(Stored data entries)
* * *
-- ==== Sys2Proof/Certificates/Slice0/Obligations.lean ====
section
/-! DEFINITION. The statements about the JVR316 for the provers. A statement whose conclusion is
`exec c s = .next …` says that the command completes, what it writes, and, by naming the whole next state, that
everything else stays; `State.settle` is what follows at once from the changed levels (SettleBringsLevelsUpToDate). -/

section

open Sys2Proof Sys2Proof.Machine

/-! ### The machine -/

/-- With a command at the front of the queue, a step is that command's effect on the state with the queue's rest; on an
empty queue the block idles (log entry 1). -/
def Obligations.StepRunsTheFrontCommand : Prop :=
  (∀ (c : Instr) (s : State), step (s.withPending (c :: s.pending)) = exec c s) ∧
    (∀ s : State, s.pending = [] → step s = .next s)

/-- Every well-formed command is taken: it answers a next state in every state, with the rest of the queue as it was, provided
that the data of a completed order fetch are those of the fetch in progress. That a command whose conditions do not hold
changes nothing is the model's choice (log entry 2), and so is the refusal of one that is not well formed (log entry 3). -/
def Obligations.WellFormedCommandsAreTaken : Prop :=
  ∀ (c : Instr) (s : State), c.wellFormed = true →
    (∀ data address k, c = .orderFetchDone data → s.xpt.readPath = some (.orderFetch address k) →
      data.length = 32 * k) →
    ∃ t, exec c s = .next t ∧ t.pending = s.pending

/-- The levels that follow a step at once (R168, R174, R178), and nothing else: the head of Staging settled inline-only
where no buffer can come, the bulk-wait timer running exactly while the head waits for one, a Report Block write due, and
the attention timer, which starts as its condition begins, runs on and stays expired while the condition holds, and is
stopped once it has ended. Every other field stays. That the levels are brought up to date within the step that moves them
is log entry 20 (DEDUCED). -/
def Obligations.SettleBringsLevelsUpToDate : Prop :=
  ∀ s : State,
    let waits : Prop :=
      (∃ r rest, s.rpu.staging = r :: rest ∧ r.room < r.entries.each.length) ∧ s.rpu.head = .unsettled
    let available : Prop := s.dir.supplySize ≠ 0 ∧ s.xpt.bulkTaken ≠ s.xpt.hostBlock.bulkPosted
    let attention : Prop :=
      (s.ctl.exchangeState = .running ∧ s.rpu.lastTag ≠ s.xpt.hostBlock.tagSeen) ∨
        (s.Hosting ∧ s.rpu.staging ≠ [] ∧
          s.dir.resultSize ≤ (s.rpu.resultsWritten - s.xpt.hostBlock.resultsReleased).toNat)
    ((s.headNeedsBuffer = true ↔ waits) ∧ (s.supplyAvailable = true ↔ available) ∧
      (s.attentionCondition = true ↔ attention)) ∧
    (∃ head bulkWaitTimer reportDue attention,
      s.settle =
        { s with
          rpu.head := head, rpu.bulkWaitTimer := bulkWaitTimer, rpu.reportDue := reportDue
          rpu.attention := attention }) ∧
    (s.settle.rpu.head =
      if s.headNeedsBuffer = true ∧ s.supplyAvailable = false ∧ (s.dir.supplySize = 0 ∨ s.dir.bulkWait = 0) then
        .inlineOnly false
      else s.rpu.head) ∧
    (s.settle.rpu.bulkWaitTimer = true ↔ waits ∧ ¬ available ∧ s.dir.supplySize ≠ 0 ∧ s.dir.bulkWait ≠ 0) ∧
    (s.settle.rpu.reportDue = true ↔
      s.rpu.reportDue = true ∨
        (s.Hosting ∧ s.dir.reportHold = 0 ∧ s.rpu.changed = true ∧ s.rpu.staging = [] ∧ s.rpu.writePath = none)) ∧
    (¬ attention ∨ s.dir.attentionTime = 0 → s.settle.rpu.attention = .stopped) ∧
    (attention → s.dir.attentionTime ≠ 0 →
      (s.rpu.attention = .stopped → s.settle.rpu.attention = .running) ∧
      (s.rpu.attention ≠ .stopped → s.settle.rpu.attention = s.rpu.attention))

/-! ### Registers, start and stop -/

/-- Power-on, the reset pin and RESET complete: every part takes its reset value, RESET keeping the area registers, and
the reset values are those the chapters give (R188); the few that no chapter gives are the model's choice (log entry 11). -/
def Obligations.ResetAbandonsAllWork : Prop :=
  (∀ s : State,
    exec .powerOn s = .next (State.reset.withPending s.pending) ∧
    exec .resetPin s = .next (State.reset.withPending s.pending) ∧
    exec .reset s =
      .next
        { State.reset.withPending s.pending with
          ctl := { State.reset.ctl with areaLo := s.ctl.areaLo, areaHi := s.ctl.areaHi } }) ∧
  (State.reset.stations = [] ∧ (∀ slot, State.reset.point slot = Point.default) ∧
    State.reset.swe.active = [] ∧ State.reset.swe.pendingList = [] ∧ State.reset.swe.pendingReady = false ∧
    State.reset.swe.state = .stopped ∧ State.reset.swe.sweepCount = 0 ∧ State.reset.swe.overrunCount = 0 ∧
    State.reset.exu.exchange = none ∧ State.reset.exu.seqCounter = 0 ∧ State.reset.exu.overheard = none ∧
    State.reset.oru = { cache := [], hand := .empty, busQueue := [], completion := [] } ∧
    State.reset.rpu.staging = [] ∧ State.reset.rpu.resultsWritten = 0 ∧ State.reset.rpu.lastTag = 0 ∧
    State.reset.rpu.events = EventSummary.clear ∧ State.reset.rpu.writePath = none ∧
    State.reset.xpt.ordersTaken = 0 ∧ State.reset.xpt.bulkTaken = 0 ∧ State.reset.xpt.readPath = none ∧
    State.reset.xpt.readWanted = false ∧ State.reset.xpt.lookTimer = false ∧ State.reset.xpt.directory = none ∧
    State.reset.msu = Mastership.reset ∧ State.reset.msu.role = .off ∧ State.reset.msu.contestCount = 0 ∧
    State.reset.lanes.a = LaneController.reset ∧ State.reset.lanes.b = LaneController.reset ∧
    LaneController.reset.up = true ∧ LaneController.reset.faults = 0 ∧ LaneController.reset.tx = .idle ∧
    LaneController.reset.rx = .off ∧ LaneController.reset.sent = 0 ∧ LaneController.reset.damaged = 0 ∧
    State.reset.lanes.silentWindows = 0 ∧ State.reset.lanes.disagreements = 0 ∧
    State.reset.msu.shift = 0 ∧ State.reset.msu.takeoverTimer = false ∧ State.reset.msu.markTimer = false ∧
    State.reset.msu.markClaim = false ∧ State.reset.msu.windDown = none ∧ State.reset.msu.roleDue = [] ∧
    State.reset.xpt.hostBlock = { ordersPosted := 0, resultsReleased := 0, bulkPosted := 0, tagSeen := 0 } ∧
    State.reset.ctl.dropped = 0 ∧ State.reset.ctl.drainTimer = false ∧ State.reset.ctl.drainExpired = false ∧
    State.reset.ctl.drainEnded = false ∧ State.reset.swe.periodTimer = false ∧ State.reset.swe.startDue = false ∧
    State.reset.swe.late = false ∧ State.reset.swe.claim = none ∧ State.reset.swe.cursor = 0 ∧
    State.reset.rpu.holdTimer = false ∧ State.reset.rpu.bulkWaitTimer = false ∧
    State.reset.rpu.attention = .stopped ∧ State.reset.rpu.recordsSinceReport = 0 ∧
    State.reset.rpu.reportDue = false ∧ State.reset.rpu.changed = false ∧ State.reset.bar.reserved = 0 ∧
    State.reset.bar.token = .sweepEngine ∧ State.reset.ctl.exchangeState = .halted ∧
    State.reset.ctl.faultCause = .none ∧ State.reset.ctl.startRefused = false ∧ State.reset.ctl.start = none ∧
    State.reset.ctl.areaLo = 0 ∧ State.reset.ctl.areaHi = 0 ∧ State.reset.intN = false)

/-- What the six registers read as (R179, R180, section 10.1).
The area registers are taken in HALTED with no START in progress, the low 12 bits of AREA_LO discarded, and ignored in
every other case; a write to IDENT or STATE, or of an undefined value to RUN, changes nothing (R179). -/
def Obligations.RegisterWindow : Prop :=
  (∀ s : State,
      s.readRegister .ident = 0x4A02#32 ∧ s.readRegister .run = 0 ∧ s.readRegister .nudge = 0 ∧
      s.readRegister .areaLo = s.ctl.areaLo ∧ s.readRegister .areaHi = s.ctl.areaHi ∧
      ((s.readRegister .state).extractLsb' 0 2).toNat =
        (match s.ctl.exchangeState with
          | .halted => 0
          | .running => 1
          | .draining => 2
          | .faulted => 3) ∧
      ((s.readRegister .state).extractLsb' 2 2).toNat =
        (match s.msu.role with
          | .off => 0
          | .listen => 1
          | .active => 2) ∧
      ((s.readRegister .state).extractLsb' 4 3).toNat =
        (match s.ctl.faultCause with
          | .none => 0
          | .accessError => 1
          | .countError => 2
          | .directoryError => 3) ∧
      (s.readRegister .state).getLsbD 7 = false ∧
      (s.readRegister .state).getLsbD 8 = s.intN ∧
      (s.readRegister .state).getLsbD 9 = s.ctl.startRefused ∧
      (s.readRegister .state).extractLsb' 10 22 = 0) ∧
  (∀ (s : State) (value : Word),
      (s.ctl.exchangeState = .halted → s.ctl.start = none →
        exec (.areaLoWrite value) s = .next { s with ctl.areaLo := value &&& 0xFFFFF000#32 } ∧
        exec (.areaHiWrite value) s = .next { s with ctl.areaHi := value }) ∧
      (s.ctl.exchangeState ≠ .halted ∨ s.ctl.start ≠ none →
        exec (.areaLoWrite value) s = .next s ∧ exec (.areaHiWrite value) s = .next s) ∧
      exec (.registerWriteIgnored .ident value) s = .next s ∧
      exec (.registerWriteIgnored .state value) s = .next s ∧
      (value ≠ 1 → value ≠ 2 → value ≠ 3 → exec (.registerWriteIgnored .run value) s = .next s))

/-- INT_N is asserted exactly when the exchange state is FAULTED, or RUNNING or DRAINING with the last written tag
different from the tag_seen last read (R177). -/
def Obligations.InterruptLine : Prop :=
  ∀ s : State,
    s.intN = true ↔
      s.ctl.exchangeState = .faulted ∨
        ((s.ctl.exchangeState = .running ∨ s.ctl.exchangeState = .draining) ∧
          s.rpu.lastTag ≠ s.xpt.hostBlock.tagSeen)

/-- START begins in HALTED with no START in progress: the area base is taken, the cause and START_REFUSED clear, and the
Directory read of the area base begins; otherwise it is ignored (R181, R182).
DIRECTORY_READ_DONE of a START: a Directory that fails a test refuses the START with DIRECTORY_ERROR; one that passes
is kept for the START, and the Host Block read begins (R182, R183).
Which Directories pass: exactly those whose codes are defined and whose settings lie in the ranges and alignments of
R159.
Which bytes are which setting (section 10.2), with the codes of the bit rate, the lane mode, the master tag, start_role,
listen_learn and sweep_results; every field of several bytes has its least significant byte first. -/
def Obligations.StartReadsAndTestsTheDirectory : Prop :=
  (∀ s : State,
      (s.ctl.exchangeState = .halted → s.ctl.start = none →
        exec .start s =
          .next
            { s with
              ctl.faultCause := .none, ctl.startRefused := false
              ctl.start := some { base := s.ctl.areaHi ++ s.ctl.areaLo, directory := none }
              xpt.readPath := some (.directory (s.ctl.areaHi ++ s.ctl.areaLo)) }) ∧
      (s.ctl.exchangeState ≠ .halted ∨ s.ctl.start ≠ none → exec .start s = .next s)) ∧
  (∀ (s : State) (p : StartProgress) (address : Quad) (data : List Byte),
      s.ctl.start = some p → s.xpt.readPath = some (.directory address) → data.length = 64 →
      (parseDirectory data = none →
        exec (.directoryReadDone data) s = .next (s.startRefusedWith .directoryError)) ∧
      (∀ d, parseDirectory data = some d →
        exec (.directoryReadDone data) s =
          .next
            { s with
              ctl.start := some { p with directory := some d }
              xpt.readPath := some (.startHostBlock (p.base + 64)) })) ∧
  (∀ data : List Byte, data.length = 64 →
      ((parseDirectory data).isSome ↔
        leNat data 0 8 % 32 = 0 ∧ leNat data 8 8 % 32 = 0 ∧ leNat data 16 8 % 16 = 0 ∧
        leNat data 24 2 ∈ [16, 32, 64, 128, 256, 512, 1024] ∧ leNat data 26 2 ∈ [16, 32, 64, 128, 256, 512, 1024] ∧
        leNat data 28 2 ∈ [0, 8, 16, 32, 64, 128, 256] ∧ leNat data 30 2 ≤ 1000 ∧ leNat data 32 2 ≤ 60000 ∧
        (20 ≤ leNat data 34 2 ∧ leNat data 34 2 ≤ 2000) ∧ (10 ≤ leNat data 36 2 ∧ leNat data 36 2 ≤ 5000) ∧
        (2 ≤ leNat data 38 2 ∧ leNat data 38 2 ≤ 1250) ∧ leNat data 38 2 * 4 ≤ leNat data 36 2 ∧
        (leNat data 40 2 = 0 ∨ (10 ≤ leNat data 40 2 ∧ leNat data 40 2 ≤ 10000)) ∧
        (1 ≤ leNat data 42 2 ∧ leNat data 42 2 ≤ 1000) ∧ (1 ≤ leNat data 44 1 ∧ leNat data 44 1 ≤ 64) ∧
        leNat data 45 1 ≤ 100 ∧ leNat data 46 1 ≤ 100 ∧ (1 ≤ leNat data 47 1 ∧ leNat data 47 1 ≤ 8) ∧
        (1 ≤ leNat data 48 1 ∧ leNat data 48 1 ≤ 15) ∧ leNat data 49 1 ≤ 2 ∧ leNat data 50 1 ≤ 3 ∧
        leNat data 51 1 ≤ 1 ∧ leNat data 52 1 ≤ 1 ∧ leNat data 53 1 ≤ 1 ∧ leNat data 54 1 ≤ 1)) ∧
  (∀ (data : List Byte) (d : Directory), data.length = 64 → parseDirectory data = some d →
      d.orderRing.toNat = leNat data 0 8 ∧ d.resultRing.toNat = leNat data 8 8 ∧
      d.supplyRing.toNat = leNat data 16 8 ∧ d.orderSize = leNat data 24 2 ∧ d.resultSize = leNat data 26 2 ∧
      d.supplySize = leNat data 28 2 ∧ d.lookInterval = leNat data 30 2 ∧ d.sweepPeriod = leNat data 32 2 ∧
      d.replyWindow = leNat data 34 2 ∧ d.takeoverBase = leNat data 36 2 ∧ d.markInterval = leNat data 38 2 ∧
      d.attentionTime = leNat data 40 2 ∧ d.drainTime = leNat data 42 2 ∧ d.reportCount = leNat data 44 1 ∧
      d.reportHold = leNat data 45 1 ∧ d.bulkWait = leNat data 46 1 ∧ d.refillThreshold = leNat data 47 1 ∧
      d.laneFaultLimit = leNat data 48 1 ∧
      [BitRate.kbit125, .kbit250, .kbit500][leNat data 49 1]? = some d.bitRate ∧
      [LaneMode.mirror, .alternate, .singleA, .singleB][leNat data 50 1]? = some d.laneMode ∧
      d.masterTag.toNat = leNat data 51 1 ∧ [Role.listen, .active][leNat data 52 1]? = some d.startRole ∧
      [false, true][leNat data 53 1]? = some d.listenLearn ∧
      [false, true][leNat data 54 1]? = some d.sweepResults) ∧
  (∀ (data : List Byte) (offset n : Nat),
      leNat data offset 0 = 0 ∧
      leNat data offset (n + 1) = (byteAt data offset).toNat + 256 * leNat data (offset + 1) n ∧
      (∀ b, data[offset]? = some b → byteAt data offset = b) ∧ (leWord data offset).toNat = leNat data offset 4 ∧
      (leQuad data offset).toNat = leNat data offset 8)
* * *
_Task directions_. Search the entries above for "resultsWritten". Show every line that has it.

_Answer to the problem_.
          s.dir.resultSize ≤ (s.rpu.resultsWritten - s.xpt.hostBlock.resultsReleased).toNat)
    State.reset.rpu.staging = [] ∧ State.reset.rpu.resultsWritten = 0 ∧ State.reset.rpu.lastTag = 0 ∧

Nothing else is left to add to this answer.